Magnitude 7.1 Monday – Yet Another Quake Shakes Japan

This is getting to be a daily event!

Just last Friday Japan had a quake early in our morning of about a 7 and today, at about 4:50 am EST, they had a 7.1.  This one didn't even bother our futures traders and it came after the Nikkei was closed and just after the Japanese Government announced a 50% increase in the size of the evacuation zone, from 20Km to 30Km, but still well short of the US's warning of 50Km and even shorter of other nations who have expanded their evacuation zone to – JAPAN.  

The above chart from the WSJ gives us a daily reactor status at Fukushima and I asked Members this weekend how long they thought it would be before Japanese currency, the third most circulated currency in the World, began showing traces of radioactivity.  My biggest fear for the markets is that the Dollar will make a strong comeback and trash the relative value of stocks and commodities.  

Now that we have a budget deal (such as it is) – with Europe still in turmoil and Japan's currency going into melt-down – what is going to keep the Buck down?

U.S. Retail sales for March were strong – doesn't that mean there's a demand for the Dollar?  Oil prices are at record highs – oil trades in Dollars – doesn't that mean there is demand for Dollars?  The US stock market is enjoying the fastest rise in its history – US stocks are traded in Dollars – where is the demand? 
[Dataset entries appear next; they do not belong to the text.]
-- ==== Sys2Proof/Syntax.lean ====
section
/-! DEFINITION. The instructions, one constructor for each row of `spec/opcode_table.json`, and their operands. Names of
registers and addressing forms are the spec's. -/

namespace Sys2Proof

/-- The eight byte registers (`30_encoding.md` R126, column `w = 0`), in the order of their codes. -/
inductive Reg8 where
  | al | cl | dl | bl | ah | ch | dh | bh
deriving DecidableEq, Repr

/-- The eight word registers (R126, column `w = 1`), in the order of their codes. -/
inductive Reg16 where
  | ax | cx | dx | bx | sp | bp | si | di
deriving DecidableEq, Repr

/-- The four segment registers (R127), in the order of their codes. -/
inductive SReg where
  | es | cs | ss | ds
deriving DecidableEq, Repr

/-- The register part of an effective address, one row of R130's table each (`rm` 000 to 111). -/
inductive EaBase where
  | bxSi | bxDi | bpSi | bpDi | si | di | bp | bx
deriving DecidableEq, Repr

/-- A memory operand (R130, R131): the form of the displacement is part of the syntax, so that an instruction has one encoding. -/
inductive Mem where
  /-- `mod = 00, rm = 110`: a 16-bit direct address. -/
  | direct (addr : Word)
  /-- `mod = 00`: no displacement. `[BP]` has no such form. -/
  | plain (base : EaBase)
  /-- `mod = 01`: an 8-bit displacement, sign-extended. -/
  | disp8 (base : EaBase) (d : Byte)
  /-- `mod = 10`: a 16-bit displacement. -/
  | disp16 (base : EaBase) (d : Word)
deriving DecidableEq, Repr

/-- A ModRM operand (R124): a register (`mod = 11`) or memory. -/
inductive RegMem (ρ : Type) where
  | reg (r : ρ)
  | mem (m : Mem)
deriving DecidableEq, Repr

/-- A byte ModRM operand, the spec's `Eb`. -/
abbrev Rm8 := RegMem Reg8

/-- A word ModRM operand, the spec's `Ew`. -/
abbrev Rm16 := RegMem Reg16

/-- The two repeat prefixes (`43_string.md` R361): `F3` and `F2`. -/
inductive Rep where
  | rep | repne
deriving DecidableEq, Repr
Clearly something is wrong somewhere in this chain.  Perhaps, as Barron's points out this weekend, it's the ulltra-low volume of the rally, volume levels that usually signal a pending market correction that instead have accompanied a 100% rise in the major indexes since March of 2009. According to Barron's: "Volume and other stats on the back of the market's bubblegum card are raising suspicion without yet handing up an indictment." 

Even as stock volume has ebbed, the business in options has been heavy. CBOE Holdings (ticker: CBOE) reported that last month that average daily volume across all products rose 3% versus the total a year earlier, including a 16% rise in index-options turnover and a 25% gain in options on exchange-traded funds. And instruments tied to the CBOE Volatility Index, or VIX, set a record, despite a steady drop in the market's observed volatility.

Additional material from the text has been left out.